DCI Fellowship awarded to Victoria Palacin

We are delighted to announce that the DCI Fellowship for the year 2020-2021 has been awarded to Victoria Palacin!

Please read on for a biography and an overview of the Fellowship project.

Victoria Palacin (@vpalacin) is a computer scientist who researches human-computer interactions. Her work focuses on co-creating technologies and physical data experiences with and for communities. She is interested in how technology can be used to amplify people’s agency and voices in the development of their cities and to improve the balance of powers in society. A Peruvian living in Finland, Victoria is an affiliate scholar at the University of Helsinki and a doctoral candidate at LUT University. Her doctoral thesis explores the links between human values and participation in Digital Citizen Science. She is supervised by Prof. Jari Porras (LUT University) and Dr. Maria Angela Ferrario (Lancaster University). 

Victoria has also been a visiting research fellow during 2019-2020 at the MIT Center for Civic Media, where she worked on developing data experiences and de-constructing digital platforms for public participation. Before her doctorate, Victoria completed a master’s degree in the pioneer Erasmus Mundus master on Sustainability and Computation (Pervasive Computing for Sustainable Development). During this programme Victoria developed a deep interest in computational methods to study online participation as a way to build livable, sustainable, and participatory futures. These interests were later pursued during her doctoral studies.

During all these years her work has always been trans-disciplinary, involving areas from arts, design, science, and engineering. The projects Victoria has been part of during her young academic career have always sought to spread joy, democratize knowledge, and create equitable futures. Some of her favorite explorations include Ñawy Harkay (low-cost accessibility glasses to allow handicapped people to use computers by eye movements; Imagine Cup 2011 World Finalist), Ways to die (a satirical app that uses climate change data from NASA to predict the way you will exit this planet due to climate change effects, NASA Space Apps 2014 Finland finalist), Data Moves (explorations on the embodiment of data through human expression for storytelling to overcome data literacy issues), Sensei (participatory interventions to image and create environmental community technologies in rural Finland) and Otro CoVID (an ongoing project to map the practices of online collaboration during the 2020 pandemic). 

Victoria has received several recognitions in the last decade for her work as an activist promoting inclusive higher education and equitability projects in the global south. She has been a local, national and regional representative of students and causes with the Erasmus Mundus Association of the European Commission and the IEEE. 

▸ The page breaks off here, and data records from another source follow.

theorem declaredRow_selects_iff (c : Kind) (k : BitVec 8) (w : InstrWord) :
    (declaredRow c k).selects w = true ↔ kindField w = k := by
  have hmasked : w &&& packWord 0xFF#8 0#64 = packWord (kindField w) 0#64 := by
    conv_lhs => rw [← packWord_fields w, packWord, packWord, BitVec.and_append, BitVec.and_zero]
    rw [show (0xFF#8 : BitVec 8) = BitVec.allOnes 8 from rfl, BitVec.and_allOnes, packWord]
  rw [OpcodeRow.selects, declaredRow, decide_eq_true_eq, hmasked]
  refine ⟨fun h => ?_, fun h => by rw [h]⟩
  simpa using congrArg kindField h

theorem take_opcodeRows :
    opcodeRows.take 7 =
      [declaredRow .push 0#8, declaredRow .add 1#8, declaredRow .sub 2#8, declaredRow .mul 3#8, declaredRow .div 4#8,
       declaredRow .jump 5#8, declaredRow .halt 6#8] := by decide

/-- The last row selects every word. -/
theorem drop_opcodeRows_selects (w : InstrWord) :
    (opcodeRows.drop 7).find? (fun r => r.selects w) = some ⟨.unknown, 0#72, 0#72⟩ := by
  simp [opcodeRows, OpcodeRow.selects]

/-- Each declared row is the row of its own kind number, and its class is what the decoder says of that number. -/
theorem eq_declaredRow_of_mem {r : OpcodeRow} (h : r ∈ opcodeRows.take 7) :
    ∃ k, r = declaredRow (decode (packWord k 0#64)).kind k := by
  rw [take_opcodeRows] at h
  simp only [List.mem_cons, List.not_mem_nil, or_false] at h
  rcases h with rfl | rfl | rfl | rfl | rfl | rfl | rfl
  exacts [⟨0#8, rfl⟩, ⟨1#8, rfl⟩, ⟨2#8, rfl⟩, ⟨3#8, rfl⟩, ⟨4#8, rfl⟩, ⟨5#8, rfl⟩, ⟨6#8, rfl⟩]

/-- A declared row that selects a word is the row of the word's own kind number. -/
theorem eq_declaredRow_of_selects {r : OpcodeRow} {w : InstrWord} (hr : r ∈ opcodeRows.take 7)
    (hs : r.selects w = true) : r = declaredRow (decode (packWord (kindField w) 0#64)).kind (kindField w) := by
  obtain ⟨k, rfl⟩ := eq_declaredRow_of_mem hr
  rw [(declaredRow_selects_iff _ k w).mp hs]

/-- The first row of the table that selects a word has the class the decoder gives it. -/
theorem find?_opcodeRows_kind (w : InstrWord) :
    (opcodeRows.find? (fun r => r.selects w)).map (fun r => r.kind) = some (decode w).kind := by
  have hselects (c : Kind) (k : BitVec 8) : (declaredRow c k).selects w = decide (kindField w = k) := by
    rw [Bool.eq_iff_iff, declaredRow_selects_iff, decide_eq_true_eq]
  rw [← List.take_append_drop 7 opcodeRows, List.find?_append, take_opcodeRows, drop_opcodeRows_selects]
  simp only [List.find?_cons, hselects, List.find?_nil]
  rcases decode_cases w with ⟨hk, hd⟩ | ⟨hk, hd⟩ | ⟨hk, hd⟩ | ⟨hk, hd⟩ | ⟨hk, hd⟩ | ⟨hk, hd⟩ | ⟨hk, hd⟩ | ⟨hk, hd⟩
  case inr.inr.inr.inr.inr.inr.inr =>
    simp [hd, kindField_ne_of_unknown hk, Instr.kind]
  all_goals
    rw [hk, hd]
    rfl

/-- Settles O5: a declared row compares the kind field alone, so it selects the words of its own class and no others. -/
theorem decodingFollowsMatchAndMask : Obligations.DecodingFollowsMatchAndMask :=
  ⟨find?_opcodeRows_kind, fun _ _ _ hp hq hps hqs =>
    (eq_declaredRow_of_selects hp hps).trans (eq_declaredRow_of_selects hq hqs).symm⟩

/-! ### The worked encodings, and the canonical words (30_encoding.md sections 5 and 6) -/

/-- Settles O1: each is the word of a kind number and an operand. -/
theorem workedEncodingsDecode : Obligations.WorkedEncodingsDecode :=
  ⟨rfl, rfl, rfl, rfl, rfl, rfl, rfl, rfl, rfl, rfl, rfl, rfl, rfl, rfl⟩

/-- Settles O9: the kind field selects the instruction, and its canonical form has operand zero or the word's own. -/
theorem canonicalWordsZeroTheIgnoredOperand : Obligations.CanonicalWordsZeroTheIgnoredOperand := by
  intro n
  obtain ⟨hpush, hadd, hsub, hmul, hdiv, hjump, hhalt, -⟩ := kindFieldAloneSelects n
  rw [hpush, hadd, hsub, hmul, hdiv, hjump, hhalt]
  exact ⟨rfl, rfl, (by decide : canonicalWord (.add 0#64) = _), (by decide : canonicalWord (.sub 0#64) = _),
    (by decide : canonicalWord (.mul 0#64) = _), (by decide : canonicalWord (.div 0#64) = _),
    (by decide : canonicalWord (.halt 0#64) = _)⟩

/-! ### Reading an image back (20_memory.md R43) -/

/-- The nine bytes of a record, put together from the most significant on, are the word. -/
theorem append_bytes_eq (w : InstrWord) :
    w.extractLsb' 64 8 ++ w.extractLsb' 56 8 ++ w.extractLsb' 48 8 ++ w.extractLsb' 40 8 ++ w.extractLsb' 32 8 ++
      w.extractLsb' 24 8 ++ w.extractLsb' 16 8 ++ w.extractLsb' 8 8 ++ w.extractLsb' 0 8 = w := by
  have hjoin (i n : Nat) : w.extractLsb' (i + 8) n ++ w.extractLsb' i 8 = w.extractLsb' i (n + 8) :=
    BitVec.extractLsb'_append_extractLsb'_eq_extractLsb' rfl
  rw [hjoin 56 8, hjoin 48 16, hjoin 40 24, hjoin 32 32, hjoin 24 40, hjoin 16 48, hjoin 8 56, hjoin 0 64]
  exact BitVec.extractLsb'_eq_self

theorem programOfImage_programImage (p : Program) : programOfImage (programImage p) = .ok p := by
  induction p with
  | nil => rfl
  | cons w p ih =>
    simp only [programImage, wordBytes, List.cons_append, List.nil_append, programOfImage, ih]
    rw [append_bytes_eq]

Victoria tweets at @vpalacin, and you can read more about her at www.mavipasi.com 

Fellowship project: The design of digital pseudo-participation and the role of digital curation ‘in-the-wild’

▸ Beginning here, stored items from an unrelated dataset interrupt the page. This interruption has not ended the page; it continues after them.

/-- The lines a stream fetches ahead, never past its 64 KiB region (10 R262). -/
def ahead (la : Nat) (d : Int) (n : Nat) : List Nat :=
  (List.range n).filterMap fun (i : Nat) =>
    let x : Int := (la : Int) + d * ((i : Int) + 1)
    if 0 ≤ x && x.toNat / 512 = la / 512 then some x.toNat else none

/-- Post one count of a prefetcher (10 R263, 22 R385). -/
def postPref (s : State) (press : Bool) (idx code la tenant : Nat) : State :=
  post s code (if press then 2 else 1) idx tenant (.ofNat 32 la)

/-- Change a slice's prefetcher. -/
def modPrefS (s : State) (sl : Nat) (f : Pref → Pref) : State := { s with prefS := put s.prefS sl (f (look s.prefS sl {})) }
/-- Change a channel's prefetcher. -/
def modPrefP (s : State) (c : Nat) (f : Pref → Pref) : State := { s with prefP := put s.prefP c (f (look s.prefP c {})) }

/-- The first demand access to a prefetched line: used where it had arrived, late where it had not (10 R263). -/
def demand (s : State) (la : Nat) : State :=
  match (lineSt s la).pf with
  | none => s
  | some (t, sl, arrived) =>
    let s := modLine s la fun l => { l with pf := none }
    let s := modPrefS s sl fun p => if arrived then { p with used := p.used + 1 } else { p with late := p.late + 1 }
    postPref s false sl (if arrived then 0x111 else 0x112) la t

/-- A prefetched line leaves its slice before any demand access (10 R263). -/
def unused (s : State) (la : Nat) : State :=
  match (lineSt s la).pf with
  | some (t, sl, true) =>
    let s := modLine s la fun l => { l with pf := none }
    let s := modPrefS s sl fun p => { p with evicted := p.evicted + 1 }
    postPref s false sl 0x113 la t
  | _ => s

/-- A demand miss trains its slice's prefetcher, which asks for up to four lines ahead (10 R262). -/
def missAt (s : State) (sl la slot tenant : Nat) : State :=
  let (p, go) := train 16 (look s.prefS sl {}) la tenant
  let s := { s with prefS := put s.prefS sl p }
  match go with
  | none => s
  | some (d, t) => each (ahead la d 4) s fun s l =>
      if (lineSt s l).poison || (lineSt s l).pf.isSome then s
      else
        let s := modLine s l fun x => { x with pf := some (t, sl, false) }
        let s := modPrefS s sl fun p => { p with issued := p.issued + 1 }
        send (postPref s false sl 0x110 l t) .slicePrefetch { slice := sl, la := l, tenant := t, slot := slot }

/-- A demand fill trains its channel's Press, and finds its line in the buffer, or on its way there, or not (10 R262,
R263). -/
def fillAt (s : State) (la tenant : Nat) : State :=
  let c := channelOf la
  match find (look s.prefP c {}).buffer la with
  | some t => postPref (modPrefP s c fun p => { p with used := p.used + 1, buffer := del p.buffer la }) true c 0x111 la t
  | none =>
    let coming (d : Due) : Bool := d.ev == .pressPrefetch && d.subj.la == la
    let s := match s.due.find? coming with
      | some d => postPref (modPrefP { s with due := s.due.filter fun d => !coming d } c fun p => { p with late := p.late + 1 })
          true c 0x112 la d.subj.tenant
      | none => s
    let (p, go) := train 8 (look s.prefP c {}) la tenant
    let s := { s with prefP := put s.prefP c p }
    match go with
    | none => s
    | some (d, t) => each (ahead la d 8) s fun s l =>
        if (lineSt s l).poison || (find (look s.prefP c {}).buffer l).isSome || s.due.any (fun d => d.ev == .pressPrefetch && d.subj.la == l) then s
        else
          let s := modPrefP s c fun p => { p with issued := p.issued + 1 }
          send (postPref s true c 0x110 l t) .pressPrefetch { channel := c, la := l, tenant := t }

Participation is key to building an equitable and sustainable future. Yet a lack of agency in decision making and agenda-setting is a growing phenomenon in the design of digital public services. This has motivated Victoria’s current academic projects, which involve: documenting how pseudo-participation takes place in contemporary governance digital platforms and, conceptualizing how community technologies are created in emergent spaces (i.e. pandemic confinement, public and rural spaces). 

Digital tools have been proposed as a way to mediate participation, in the design, development of solutions to common issues, with examples ranging from workplace information systems and city planning to environment and social policy issues. However, these tools often embed a lack of agency and infuse pre-set agendas into features that resemble non-participatory degrees of participation such as manipulation, one-way information, placation. Victoria and her colleagues have conceptualized this contemporary phenomenon as digital pseudo-participation by and in designthe configuration of digital artifacts and/or processes that can provide an illusion of participation but lacks supportive processes and affordances to allow meaningful participation to happen.

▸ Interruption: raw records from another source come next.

/-- Ask for every line a window waits for. A load-acquire at the home first puts away the core's own copy, dirty or
exclusive, and goes to the home (12 R290). -/
def askLines (s : State) (h wid : Nat) : State :=
  match groupOf s h with
  | none => s
  | some g => match winOf g.ctx wid with
    | none => s
    | some w => match w.req with
      | none => s
      | some r =>
        let ls := missing w
        let s := modWin s h wid fun w => { w with waitLines := ls.map (·.1) }
        if r.kind == .lda && wideScope s g r.scope then
          each ls s fun s (la, slot) =>
            send (maintain s g.core la none true)
              (.homeAcquire { core := g.core, g := h, win := wid, scope := r.scope, la := la, slot := slot })
        else each ls s fun s (la, slot) => askLine s h g la slot (copyKindOf r.kind)

/-! ### The counters' page -/

/-- One of a prefetcher's counters as a number: issued, used, late, evicted unused (10 R263). -/
def Pref.counter (p : Pref) (i : Nat) : Nat :=
  match i with
  | 0 => p.issued
  | 1 => p.used
  | 2 => p.late
  | _ => p.evicted

/-- A byte of a partition's counter page (10 R264): the counters of parts it does not own, and the rest, read as zero. -/
def counterByte (s : State) (p : Partition) (off : Nat) : Byte :=
  let i := off % 32 / 8
  let v := if off < 0x2000 then (if p.slices.contains (off / 32) then (look s.prefS (off / 32) {}).counter i else 0)
    else if off < 0x5000 then
      let c := (off - 0x2000) / 32
      if p.channels.contains c then (look s.prefP c {}).counter i else 0
    else 0
  .ofNat 8 (v % 2 ^ 64 / 256 ^ (off % 8))

/-- Serve a window's parts that lie on the counter page, at the counters (10 R264). -/
def serveCounters (s : State) (h wid : Nat) : State :=
  match groupOf s h with
  | none => s
  | some g =>
    let p := partOf s (groupPart s g)
    if p.ctr.isNone then s
    else
      let serve (x : Part) : Part :=
        if onCounters p x.la then
          { x with got := some ((List.range x.n).map fun i => counterByte s p ((128 * x.la + x.lo + i) % 65536)) }
        else x
      modWin s h wid fun w => { w with parts := w.parts.map serve }

/-! ### Performing a captured access -/

/-- Whether a captured instruction's accesses must be naturally aligned (07 R157). -/
def MemKind.natural : MemKind → Bool
  | .ld | .ldc => false
  | _ => true

/-- What a captured instruction needs of a page (07 R158). -/
def memNeed (k : MemKind) : Need :=
  match k with
  | .atom | .acas => .both
  | _ => .read

/-- Perform, or begin, the accesses of virtual memory a window captured (07 R158, R163 to R166, R175, R176, R183, R184):
every thread is checked, and a failure is the window's fault; a doomed thread's access reads zero and checks nothing;
a transactional one that fails dooms its thread; what the near cache holds is served, and the rest is asked for. -/
def startVirt (s : State) (h wid : Nat) : State :=
  match groupOf s h with
  | none => s
  | some g => match (winOf g.ctx wid).bind (·.req) with
    | none => s
    | some req =>
      let tx (f : Ctx → Nat → Bool) (t : Nat) : Bool := !req.uni && f g.ctx t
      let (rs, s) := checkAll s g req.kind.natural req.size (memNeed req.kind)
        (req.accs.filter fun a => !tx txDoomed a.t)
      let bads := badsOf rs
      match failOf req.uni (bads.filter fun b => !tx inTx b.1) with
      | some b => winFault s h wid b
      | none =>
        let s := each bads s fun s b => doomThread s h b.1 5 0
        let ps := partsOf rs
        let s := if req.kind == .ld && !req.uni then
            each (ps.filter fun p => tx txLive p.t) s fun s p => txTouch s h p.t p.la p.slot false
          else s
        let gone (t : Nat) : Bool := !req.uni && (match groupOf s h with
          | some g => txDoomed g.ctx t
          | none => false)
        let s := each ((ps.filter fun p => tx txLive p.t).map (·.la)).eraseDups s fun s la =>
          if lineReady s la then flushDirty s (some g.core) la else s
        let s := modWin s h wid fun w => { w with fault := none, parts := ps.filter fun p => !gone p.t }
        askLines (serveWin (serveCounters s h wid) h wid) h wid

/-- The lines that a word's scratch accesses touch and that are absent (07 R161). -/
def absentLines (s : State) (g : Group) (n : Nat) (accs : List Acc) : List Nat :=
  let tm := teamOf s g.team
  ((accs.map fun a => scratchLines a.ea.toNat n).flatten.filter (lineAbsent tm)).eraseDups

/-- The first fault among scratch or pocket accesses, with every failing thread (07 R158, R160). -/
def spaceFail (s : State) (g : Group) (pocket uni : Bool) (n : Nat) (accs : List Acc) : Option Bad :=
  failOf uni (accs.filterMap fun a => match checkSpace s g pocket n a with
    | .error b => some (a.t, b)
    | .ok _ => none)

/-- The bytes of each thread's load of scratch or its pocket; a run of registers receives four bytes each (08 R198). -/
def spaceLoad (s : State) (g : Group) (req : MemReq) : List RegWr :=
  let tm := teamOf s g.team
  (req.accs.map fun a =>
    let bs := if req.kind == .ldp then pocketRead g.ctx a.t a.ea.toNat req.size else scratchRead tm a.ea.toNat req.size
    if req.kind == .mlds then wrRun req.dst (req.size / 4) a.t (leNat bs)
    else wrDst req.uni req.dst req.ty.regs a.t (extendTo req.ty req.uni (leNat bs))).flatten

/-- Perform each thread's atomic on scratch in temporal order: the registers that receive the old values (07 R177). -/
def spaceAtoms (s : State) (g : Group) (req : MemReq) : List RegWr × State :=
  req.accs.foldl (fun (ws, s) a =>
    let old := leNat (scratchRead (teamOf s g.team) a.ea.toNat req.size)
    let new := atomNew req.op req.ty old a.data a.new
    (ws ++ wrDst req.uni req.dst req.ty.regs a.t (extendTo req.ty req.uni old),
     modTeam s g.team fun tm => scratchWrite tm a.ea.toNat (leBytes req.size new))) ([], s)

/-- Perform the scratch or pocket accesses a window captured (07 R160, R161, R163, R177). One replayed while a line it
touches is absent waits for it. -/
def startSpace (s : State) (h wid : Nat) : State :=
  match groupOf s h with
  | none => s
  | some g => match (winOf g.ctx wid).bind (·.req) with
    | none => s
    | some req =>
      match spaceFail s g (req.kind == .ldp) req.uni req.size req.accs with
      | some b => winFault s h wid b
      | none =>
        let gone := if req.kind == .ldp then [] else absentLines s g req.size req.accs
        if !gone.isEmpty then modWin s h wid fun w => { w with fault := none, waitLines := gone }
        else
          let (ws, s) := if req.kind == .atoms then spaceAtoms s g req else (spaceLoad s g req, s)
          modWin s h wid fun w => { w with fault := none, waitLines := [], vals := ws, done := true }

/-- Perform, or begin, what a window captured (05 R120). -/
def startWin (s : State) (h wid : Nat) : State :=
  match (groupOf s h).bind fun g => (winOf g.ctx wid).bind (·.req) with
  | some r => match r.kind with
    | .lds | .ldp | .atoms | .mlds => startSpace s h wid
    | _ => startVirt s h wid
  | none => s

end Sys2Proof.Machine
end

Given the limitations of pseudo-participatory digital services to address common issues, people have developed crucial abilities to create, use and share digital resources that allow them to create their own livable cities (see, for example, the Environmental Data Governance Initiative). Digital curation “in-the-wild” is pervasive and evolves rapidly, especially in emergency situations such as the Chile protests in 2019 or the COVID-19 emergency. In these environments, a diverse set of actors have turned into curators of digital artifacts, data representations, and interactions.  In this context, Victoria’s fellowship will focus on the design of digital pseudo-participation, and the role of digital curation ‘in-the-wild’ creating digital public infrastructures. 

Victoria will be collaborating with researchers at the DCI, visiting the DCI and the iSchool, and organizing seminars and workshops virtually and (in 2021, hopefully!) in-situ. We will post announcements of these events soon.